- Born: 29 July 1952 Cardiff, Wales
- Died: 30 May 2008 (aged 55) Kings Langley, Hertfordshire, England
- Education: Cardiff High School
- Alma mater: University of St Andrews
- Occupations: Journalist, broadcaster
- Years active: 1977–2008
- Employer(s): BBC, The Sunday Times

= Chris Morgan (journalist) =

British journalist (1952–2008)

Christopher Morgan (29 July 1952 – 30 May 2008) was a Welsh journalist.

Morgan was born in Cardiff and educated at Cardiff High School, and the United World College of the Atlantic in the Vale of Glamorgan. He graduated in 1976 in theology from the University of St Andrews, Scotland.

Morgan began his media career in broadcasting in 1977 in the BBC's religious department. Morgan trained as a journalist from 1978 at BBC Wales, reporting for both BBC Radio Wales and BBC Radio 4, and latterly BBC1. Morgan worked for BBC Wales television, where during the early 1980s he became one of the main presenters on the evening news programme Wales Today.

After leaving BBC Wales, Morgan moved to London in 1990 to work as a reporter for Thames News and TV-am. Between 1990 and 1997, he presented Sunday for Radio 4, and became religious affairs correspondent for The Sunday Times in 1997.
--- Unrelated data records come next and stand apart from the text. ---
/-- Group 3. -/
def toBolt (h : Ctl) (f : Fields) : Option (Option Instr) :=
  match f.op.toNat with
  | 0x60 => some (some (.bzero h (Opnd.dec f.d)))
  | 0x61 => some ((modTy f).map fun t => .badd h { ty := t, d := Opnd.dec f.d, a := Opnd.dec f.a })
  | 0x62 => some ((modTy f).map fun t => .bmac h { ty := t, d := Opnd.dec f.d, a := Opnd.dec f.a, b := Opnd.dec f.b })
  | 0x63 => some ((modTy f).map fun t =>
      .bdot h { ty := t, mx := f.mod.getLsbD 5, d := Opnd.dec f.d, a := Opnd.dec f.a, b := Opnd.dec f.b,
                c := Opnd.dec f.c })
  | 0x64 => some (some (.bmerge h (Opnd.dec f.d) (Opnd.dec f.a) (Opnd.dec f.b)))
  | 0x65 => some (some (.bneg h (Opnd.dec f.d) (Opnd.dec f.a)))
  | 0x66 => some (some (.bnorm h (Opnd.dec f.d) (Opnd.dec f.a)))
  | 0x67 => some do
    let t ← modTy f
    let r ← Rm.ofCode (modHi f)
    pure (.brnd h { ty := t, rm := r, sat := f.c.getLsbD 0, d := Opnd.dec f.d, a := Opnd.dec f.a })
  | 0x68 => some (some (.bfold h (Opnd.dec f.d) (Opnd.dec f.a)))
  | 0x69 => some (some (.bstat h (Opnd.dec f.d) (Opnd.dec f.a)))
  | 0x6A => some (some (.bld h (Opnd.dec f.d) (Opnd.dec f.a)))
  | 0x6B => some (some (.bst h (Opnd.dec f.a) (Opnd.dec f.b)))
  | 0x6C => some do
    let t ← modTy f
    let fm ← match (f.mod.extractLsb' 5 2).toNat with
      | 0 => some BForm.value
      | 1 => some BForm.mul
      | 2 => some BForm.bolt
      | _ => none
    pure (.bamo h { ret := f.mod.getLsbD 7, form := fm, ty := t, d := Opnd.dec f.d, a := Opnd.dec f.a,
                    b := Opnd.dec f.b, c := Opnd.dec f.c })
  | 0x6D => some ((ICond.ofCode (modHi f)).map fun c =>
      .bcmp h { cc := c, p := Opnd.dec f.d, a := Opnd.dec f.a, b := Opnd.dec f.b })
  | 0x6E => some (some (.bexp h (Opnd.dec f.d) (Opnd.dec f.a)))
  | 0x6F => some do
    let t ← modTy f
    let r ← Rm.ofCode (modHi f)
    pure (.bfix h { ty := t, rm := r, d := Opnd.dec f.d, a := Opnd.dec f.a, b := Opnd.dec f.b })
  | 0x70 => some ((modTy f).map fun t => .baddi h { ty := t, d := Opnd.dec f.d, a := Opnd.dec f.a, e := imm24 f })
  | _ => none

/-- Group 4. -/
def toMat (h : Ctl) (f : Fields) : Option (Option Instr) :=
  match f.op.toNat with
  | 0x80 => some ((modTy f).map fun t =>
      .mmap h { ty := t, w := f.mod.getLsbD 5, idx := f.mod.getLsbD 6, m := Opnd.dec f.d, a := Opnd.dec f.a,
                b := Opnd.dec f.b, c := Opnd.dec f.c })
  | 0x81 => some (some (.mma h { p := f.c.extractLsb' 0 2, kb := f.c.extractLsb' 2 8, a := Opnd.dec f.a,
                                 b := Opnd.dec f.b }))
  | 0x82 => some (some (.mmag h { p := f.c.extractLsb' 0 2, kb := f.c.extractLsb' 2 8, a := Opnd.dec f.a,
                                  b := Opnd.dec f.b }))
  | 0x83 => some (some (.mzero h (f.c.extractLsb' 0 2)))
  | 0x84 => some do
    let t ← modTy f
    let r ← Rm.ofCode (modHi f)
    pure (.mrnd h { ty := t, rm := r, sat := f.c.getLsbD 2, p := f.c.extractLsb' 0 2, a := Opnd.dec f.a,
                    b := Opnd.dec f.b })
  | 0x85 => some (some (.msave h { merge := f.mod.getLsbD 0, p := f.c.extractLsb' 0 2, a := Opnd.dec f.a,
                                   b := Opnd.dec f.b }))
  | 0x86 => some (some (.mload h { merge := false, p := f.c.extractLsb' 0 2, a := Opnd.dec f.a, b := Opnd.dec f.b }))
  | 0x87 => some (some (.mmerge h (f.c.extractLsb' 0 2) (f.c.extractLsb' 2 2)))
  | 0x88 => some ((modTy f).map fun t =>
      .qmx h { ty := t, sat := f.mod.getLsbD 5, expl := f.mod.getLsbD 6, a := Opnd.dec f.a, b := Opnd.dec f.b,
               c := Opnd.dec f.c })
  | 0x89 => some ((modTy f).map fun t => .dqmx h t (Opnd.dec f.d) (Opnd.dec f.a))
  | 0x8A => some ((modTy f).map fun t => .qscale h t (Opnd.dec f.d) (Opnd.dec f.a))
  | _ => none

/-- Group 5. -/
def toMem (h : Ctl) (f : Fields) : Option (Option Instr) :=
  match f.op.toNat with
  | 0xA0 => some ((LdSt.ofFields f).map (.ld h))
  | 0xA1 => some ((LdSt.ofFields f).map (.st h))
  | 0xA2 => some ((HallLS.ofFields f).map (.ldh h))
  | 0xA3 => some ((HallLS.ofFields f).map (.sth h))
  | 0xA4 => some ((FeLS.ofFields f).map (.ldf h))
  | 0xA5 => some ((FeLS.ofFields f).map (.ste h))
  | 0xA6 => some ((FeLS.ofFields f).map (.ldw h))
  | 0xA7 => some (some (.fe h (f.mod.getLsbD 0) (Opnd.dec f.a) (SrcImm.dec (f.mod.getLsbD 5) f)))
  | 0xA8 => some ((Amo.ofFields f).map (.amo h))
  | 0xA9 => some ((Amo.ofFields f).map (.amoh h))
  | 0xAA => some (some (.pref h (f.mod.getLsbD 0) (Opnd.dec f.a) (Offset.dec (f.c.getLsbD 4) f.b)))
  | 0xAB => some ((Scope.ofCode (f.c.extractLsb' 0 3)).map fun s =>
      .cflush h s (Opnd.dec f.a) (Offset.dec (f.c.getLsbD 4) f.b))
  | _ => none
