-- ==== Sys2Proof/Machine/Home.lean ====
section
/-! DEFINITION. Translation (spec 12 R335 to R338), homes, leases, recalls and the accesses of skeins and engines at a home
(spec 09 R251 to R266, R428). -/

namespace Sys2Proof.Machine

/-! ## Physical addresses (R262, R263, R361) -/

/-- The regions of R361. -/
inductive Region where
  | localHbm | peer | host | none
  deriving DecidableEq, Repr

/-- A host address, 64 bits, as an address of the model: its low 50 bits, the region, its high bits. -/
def hostKey (ha : Nat) : Nat := ha % 2 ^ 50 + 2 ^ 51 + ha / 2 ^ 50 % 2 ^ 14 * 2 ^ 52

/-- The address that a physical address stands for (R361): the local address that a peer address of the device's own pod number
carries; in the host region, PA[49:0] plus the host window base. -/
def State.canon (s : State) (pa : Nat) : Nat :=
  match pa / 2 ^ 50 % 4 with
  | 1 => if pa / 2 ^ 40 % 2 ^ 10 == s.pkg.podnum then pa % 2 ^ 40 else pa
  | 2 => hostKey (pa % 2 ^ 50 + s.pkg.hostbase.toNat)
  | _ => pa

/-- The region of a canonical address. -/
def regionOf (pa : Nat) : Region :=
  match pa / 2 ^ 50 % 4 with
  | 0 => .localHbm
  | 1 => .peer
  | 2 => .host
  | _ => .none

/-- CLASS and FIRST of the extent of a local address (R262). -/
def State.extent (s : State) (pa : Nat) : Nat × Nat := (tget s.pkg.extents (pa / 2 ^ 30)).getD (0, 0)

/-- The address has a home or lies in a region that exists, and a peer serves it (R262, R361; FCODE 7 otherwise). -/
def State.paOk (s : State) (pa : Nat) : Bool :=
  match regionOf pa with
  | .localHbm => decide (pa < 0x7700000000) && (s.extent pa).1 != 0
  | .none => false
  | .peer => Config.peerServes pa
  | .host => true

/-- The XOR of the six-bit fields of a line number (R263). -/
def lineHash : Nat → Nat → Nat
  | 0, _ => 0
  | k + 1, la => (la % 64) ^^^ lineHash k (la / 64)

/-- The home slice of a local line, as die × 16 + slice (R263). -/
def State.homeSlice (s : State) (la : Nat) : Nat :=
  let (cls, first) := s.extent (la * 128)
  let n := match cls with | 1 => 8 | 2 => 4 | _ => 2
  let d0 := first / 2
  let dies := (first + n - 1) / 2 - d0 + 1
  let h := lineHash 8 la % (16 * dies)
  (d0 + h / 16) * 16 + h % 16

/-- The die of a line's home; peer and host lines have none here. -/
def State.homeDie (s : State) (la : Nat) : Option Nat :=
  if regionOf (la * 128) == .localHbm then some (s.homeSlice la / 16) else none

/-! ## Translation -/

/-- A leaf found: physical address and the leaf entry. -/
structure Phys where
  pa : Nat
  leaf : DWord
  deriving DecidableEq, Repr

def Phys.bolt (p : Phys) : Bool := p.leaf.getLsbD 6
def Phys.ordered (p : Phys) : Bool := p.leaf.getLsbD 7
def Phys.pinned (p : Phys) : Bool := p.leaf.getLsbD 8
def Phys.readOnly (p : Phys) : Bool := p.leaf.getLsbD 9

/-- The page is cacheable and the address local (R251, R265). -/
def Phys.cached (p : Phys) : Bool := p.leaf.getLsbD 4 && regionOf p.pa == .localHbm

/-- A page fault: FCODE and walk level (R322, R337). -/
structure WalkFault where
  fcode : Nat
  level : Nat
  deriving DecidableEq, Repr

/-- The access writes. -/
def Acc.writes : Acc → Bool
  | .store | .atomic | .boltAtomic | .tileStore => true
  | _ => false

/-- Attributes of a leaf are valid: one of cacheable and uncached, not both BOLT and ORDERED (R268). -/
def leafOk (e : DWord) : Bool := (e.getLsbD 4 != e.getLsbD 5) && !(e.getLsbD 6 && e.getLsbD 7)

/-- Reserved bits [63:52], [15:11] and [3:2] of an entry (R336). -/
def entryReserved (e : DWord) : Bool := e.toNat / 2 ^ 52 != 0 || e.toNat / 2 ^ 11 % 32 != 0 || e.toNat / 4 % 4 != 0

/-- Bits [51:16] of an entry. -/
def entryAddr (e : DWord) : Nat := e.toNat / 2 ^ 16 % 2 ^ 36 * 2 ^ 16

/-- One level of the walk: the leaf with its size, the next table, or a failure (R335, R337). -/
inductive WalkStep where
  | leaf (e : DWord) (size : Nat)
  | table (pa : Nat)
  | fail (f : WalkFault)
  deriving DecidableEq, Repr
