-- ==== Sys2Proof/Machine/Lanes.lean ====
section
/-! DEFINITION. Group 1: moves, predicates, lane operations, shapes, packing and channel state (spec 04 R131 to
R136). -/

namespace Sys2Proof.Machine

/-- `mov` (R131): values, poison bits and tags are copied; no poison trap (R121). -/
def execMov (h : Ctl) (wide : Bool) (d a : Opnd) (s : State) : Out :=
  issue h { a := regsOf a (if wide then 2 else 1), d := regsOf d (if wide then 2 else 1), reads := chanOf a,
            push := pushOf d } (fun c =>
    if wide then
      let i := opIdx a
      let k := c.k.setReg (opIdx d) c.act (c.regTag i) (c.laneWord i) (c.lanePoison i)
      .ok (c.withSkein (k.setReg (opIdx d + 1) c.act (c.regTag (i + 1)) (c.laneWord (i + 1)) (c.lanePoison (i + 1))))
    else
      let x := c.single [] a
      .ok (c.putSingle d x.tag (fun l => (x.val l).setWidth 32) x.poi)) s

/-- `movi` (R131). -/
def execMovi (h : Ctl) (d : Opnd) (imm : Word) (s : State) : Out :=
  issue h { d := regsOf d 1 } (fun c => .ok (c.putSingle d .uniform (fun _ => imm))) s

/-- The operations of `pand` on one lane (R131). -/
def pandBit (op : POp) (a b : Bool) : Bool :=
  match op with
  | .and => a && b
  | .or => a || b
  | .xor => a != b
  | .andn => a && !b
  | .orn => a || !b

/-- `pand` (R131). -/
def execPand (h : Ctl) (op : POp) (d a b : Opnd) (s : State) : Out :=
  issue h {} (fun c => .ok (c.putPred d fun l => pandBit op (Mask.has (c.pred a) l) (Mask.has (c.pred b) l))) s

/-- `pmov pD, vA` (R131). -/
def execPmovToPred (h : Ctl) (d a : Opnd) (s : State) : Out :=
  issue h { a := regsOf a 1 } (fun c =>
    let x := c.single [] a
    match c.poisoned [(1, x.poi)] with
    | some t => .trap c.s t
    | none => .ok (c.putPred d fun l => x.val l != 0)) s

/-- `pmov vD, pA` (R131). -/
def execPmovToReg (h : Ctl) (d a : Opnd) (s : State) : Out :=
  issue h { d := regsOf d 1 } (fun c =>
    .ok (c.putSingle d .general fun l => if Mask.has (c.pred a) l then 1 else 0)) s

/-- `vote.all`, `.any` and `.eq` over the active lanes (R132). -/
def voteBit (op : VoteOp) (act p : Mask) : Bool :=
  match op with
  | .all => act &&& ~~~p == 0
  | .any => act &&& p != 0
  | .eq => act &&& ~~~p == 0 || act &&& p == 0

/-- `vote` (R132). -/
def execVote (h : Ctl) (op : VoteOp) (d a : Opnd) (s : State) : Out :=
  issue h {} (fun c => .ok (c.putPred d fun _ => voteBit op c.act (c.pred a))) s

/-- `vote.ballot` (R132). -/
def execVoteBallot (h : Ctl) (d a : Opnd) (s : State) : Out :=
  issue h { d := regsOf d 2 } (fun c => .ok (c.putPair d .uniform fun _ => c.act &&& c.pred a)) s

/-- The lane index of `lbcast` and `lrot`: B in the lowest active lane, or the immediate (R131). -/
def laneIdx (c : Iss) (a : Opnd) (b : SrcImm) : Nat := ((c.srcImm false false [a] b).val c.low).toNat

/-- The poison of operand B in the lowest active lane, which every active lane reads. -/
def lowPoison (c : Iss) (b : SrcImm) : Bool := (c.srcImm false false [] b).poi c.low

/-- `lbcast` (R131). -/
def execLbcast (h : Ctl) (d a : Opnd) (b : SrcImm) (s : State) : Out :=
  issue h { a := regsOf a 1, b := regsOfImm b 1, d := regsOf d 1 } (fun c =>
    let x := c.single [] a
    let k := laneIdx c a b % c.k.width
    match c.poisoned [(1, fun _ => x.poi k), (2, fun _ => lowPoison c b)] with
    | some t => .trap c.s t
    | none => .ok (c.putSingle d .uniform fun _ => (x.val k).setWidth 32)) s

/-- Uniform for a uniform A, else general (R131). -/
def tagMoved (a : Shape) : Shape := if a == .uniform then .uniform else .general

/-- `lshuf` (R131). -/
def execLshuf (h : Ctl) (d a b : Opnd) (s : State) : Out :=
  issue h { a := regsOf a 1, b := regsOf b 1, d := regsOf d 1 } (fun c =>
    let x := c.single [] a
    let y := c.single [a] b
    let from_ := fun l => (y.val l).toNat % c.k.width
    match c.poisoned [(1, fun l => x.poi (from_ l)), (2, y.poi)] with
    | some t => .trap c.s t
    | none => .ok (c.putSingle d (tagMoved x.tag) fun l => (x.val (from_ l)).setWidth 32)) s

/-- `lrot` (R131). -/
def execLrot (h : Ctl) (d a : Opnd) (b : SrcImm) (s : State) : Out :=
  issue h { a := regsOf a 1, b := regsOfImm b 1, d := regsOf d 1 } (fun c =>
    let x := c.single [] a
    let from_ := fun l => (l + laneIdx c a b) % c.k.width
    match c.poisoned [(1, fun l => x.poi (from_ l)), (2, fun _ => lowPoison c b)] with
    | some t => .trap c.s t
    | none => .ok (c.putSingle d (tagMoved x.tag) fun l => (x.val (from_ l)).setWidth 32)) s

/-- One combination of R133. -/
def scanOp (op : ScanOp) (t : Ty) (a b : Word) : Word :=
  match op with
  | .add => a + b
  | .min => if intOf t a.toNat ≤ intOf t b.toNat then a else b
  | .max => if intOf t a.toNat ≤ intOf t b.toNat then b else a
  | .and => a &&& b
  | .or => a ||| b
  | .xor => a ^^^ b

/-- The combination of the values of lanes in order. -/
def scanAll (op : ScanOp) (t : Ty) (val : Nat → Word) : List Nat → Word
  | [] => 0
  | l :: ls => ls.foldl (fun a j => scanOp op t a (val j)) (val l)

/-- `lscan` (R133). -/
def execLscan (h : Ctl) (f : Scan) (s : State) : Out :=
  issue h { a := regsOf f.a 1, d := regsOf f.d 1 } (fun c =>
    let x := c.single [] f.a
    match c.poisoned [(1, fun l => c.lanes.any fun j => decide (j ≤ l) && x.poi j)] with
    | some t => .trap c.s t
    | none => .ok (c.putSingle f.d .general fun l =>
        scanAll f.op f.ty (fun j => (x.val j).setWidth 32) (c.lanes.filter (· ≤ l)))) s

/-- `lreduce` (R133). -/
def execLreduce (h : Ctl) (f : Scan) (s : State) : Out :=
  issue h { a := regsOf f.a 1, d := regsOf f.d 1 } (fun c =>
    let x := c.single [] f.a
    match c.poisoned [(1, fun _ => c.lanes.any x.poi)] with
    | some t => .trap c.s t
    | none => .ok (c.putSingle f.d .uniform fun _ => scanAll f.op f.ty (fun j => (x.val j).setWidth 32) c.lanes)) s

/-- The number of a tag (R131, R330). -/
def Shape.num : Shape → Nat
  | .uniform => 0
  | .affine => 1
  | .general => 2

/-- `shape` (R131): it reads no lane, and latches no clock (R30). -/
def execShape (h : Ctl) (d a : Opnd) (s : State) : Out :=
  issue h { a := (regsOf a 1).filter (· < 640), d := regsOf d 1 } (fun c =>
    .ok (c.putSingle d .uniform fun _ => BitVec.ofNat 32 (Shape.num (c.regTag (opIdx a))))) s

/-- `unif` (R131). -/
def execUnif (h : Ctl) (d a : Opnd) (s : State) : Out :=
  issue h { a := regsOf a 1, d := regsOf d 1 } (fun c =>
    let x := c.single [] a
    match c.poisoned [(1, fun _ => x.poi c.low)] with
    | some t => .trap c.s t
    | none => .ok (c.putSingle d .uniform fun _ => (x.val c.low).setWidth 32)) s

/-- `affine` (R131). -/
def execAffine (h : Ctl) (d a : Opnd) (b : SrcImm) (s : State) : Out :=
  issue h { a := regsOf a 1, b := regsOfImm b 1, d := regsOf d 1 } (fun c =>
    let x := c.single [] a
    let y := c.srcImm false true [a] b
    match c.poisoned [(1, fun _ => x.poi c.low), (2, fun _ => y.poi c.low)] with
    | some t => .trap c.s t
    | none => .ok (c.putSingle d .affine fun l =>
        (x.val c.low).setWidth 32 + BitVec.ofNat 32 l * (y.val c.low).setWidth 32)) s

/-- An element narrowed by `pack` (R134), as a number below 2^w. -/
def packElem (t : Ty) (sat : Bool) (x : Word) : Nat :=
  let v : Int := if Ty.signed t then x.toInt else (x.toNat : Int)
  let v := if sat then min (max v (Ty.minV t)) (Ty.maxV t) else v
  (v % (2 ^ Ty.bits t : Nat)).toNat

/-- The word that `pack` writes over an old one (R134). -/
def packWord (t : Ty) (sat hi : Bool) (old a b : Word) : Word :=
  let x := packElem t sat a
  let y := packElem t sat b
  if Ty.bits t = 16 then BitVec.ofNat 32 (x + y * 2 ^ 16)
  else if hi then BitVec.ofNat 32 (old.toNat % 2 ^ 16 + x * 2 ^ 16 + y * 2 ^ 24)
  else BitVec.ofNat 32 (x + y * 2 ^ 8 + old.toNat / 2 ^ 16 * 2 ^ 16)

/-- `pack` (R134). -/
def execPack (h : Ctl) (f : Pack) (s : State) : Out :=
  issue h { a := regsOf f.a 1, b := regsOf f.b 1, d := regsOf f.d 1 } (fun c =>
    let a := c.single [] f.a
    let b := c.single [f.a] f.b
    let o := c.single [] f.d
    let merges := Ty.bits f.ty == 8
    match c.poisoned [(0, fun l => merges && o.poi l), (1, a.poi), (2, b.poi)] with
    | some t => .trap c.s t
    | none => .ok (c.putSingle f.d (tagU (if merges then [a.tag, b.tag, o.tag] else [a.tag, b.tag]))
        fun l => packWord f.ty f.sat f.hi ((o.val l).setWidth 32) ((a.val l).setWidth 32) ((b.val l).setWidth 32))) s

/-- The element that `unpack` extracts (R134). -/
def unpackWord (t : Ty) (j : Nat) (a : Word) : Word :=
  let w := Ty.bits t
  BitVec.ofInt 32 (intOf t (a.toNat / 2 ^ (w * j) % 2 ^ w))

/-- `unpack` (R134). -/
def execUnpack (h : Ctl) (ty : Ty) (j : BitVec 2) (d a : Opnd) (s : State) : Out :=
  issue h { a := regsOf a 1, d := regsOf d 1 } (fun c =>
    let x := c.single [] a
    match c.poisoned [(1, x.poi)] with
    | some t => .trap c.s t
    | none => .ok (c.putSingle d (tagU [x.tag]) fun l => unpackWord ty j.toNat ((x.val l).setWidth 32))) s

/-- Byte i of `perm` (R135). -/
def permByte (a b c : Word) (i : Nat) : Nat :=
  let n := c.toNat / 2 ^ (4 * i) % 16
  if n < 8 then (a.toNat + b.toNat * 2 ^ 32) / 2 ^ (8 * n) % 256 else 0

/-- `perm` (R135). -/
def permWord (a b c : Word) : Word :=
  BitVec.ofNat 32 (permByte a b c 0 + permByte a b c 1 * 2 ^ 8 + permByte a b c 2 * 2 ^ 16 + permByte a b c 3 * 2 ^ 24)

/-- `perm` (R135). -/
def execPerm (h : Ctl) (d a b e : Opnd) (s : State) : Out :=
  issue h { a := regsOf a 1, b := regsOf b 1, c := regsOf e 1, d := regsOf d 1 } (fun c =>
    let x := c.single [] a
    let y := c.single [a] b
    let z := c.single [a, b] e
    match c.poisoned [(1, x.poi), (2, y.poi), (3, z.poi)] with
    | some t => .trap c.s t
    | none => .ok (c.putSingle d (tagU [x.tag, y.tag, z.tag]) fun l =>
        permWord ((x.val l).setWidth 32) ((y.val l).setWidth 32) ((z.val l).setWidth 32))) s

/-- `chstat` (R136). -/
def execChstat (h : Ctl) (d a : Opnd) (s : State) : Out :=
  issue h { d := regsOf d 1, look := pushOf a } (fun c =>
    let x := (c.chan (opIdx a)).getD { off := 0, depth := 0 }
    .ok (c.putSingle d .uniform fun _ => BitVec.ofNat 32 (x.count % 2 ^ 16 + x.depth * 2 ^ 16))) s

end Sys2Proof.Machine
end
A committed Anglo-Catholic, Morgan was best man at the wedding of Rowan Williams, Archbishop of Canterbury in 1981.

Having suffered from a long period of clinical depression, Morgan killed himself at Kings Langley railway station in Hertfordshire on Friday 30 May 2008. His body was found by British Transport Police, and he was pronounced dead at the scene after an incident involving a Manchester Piccadilly to London Euston train.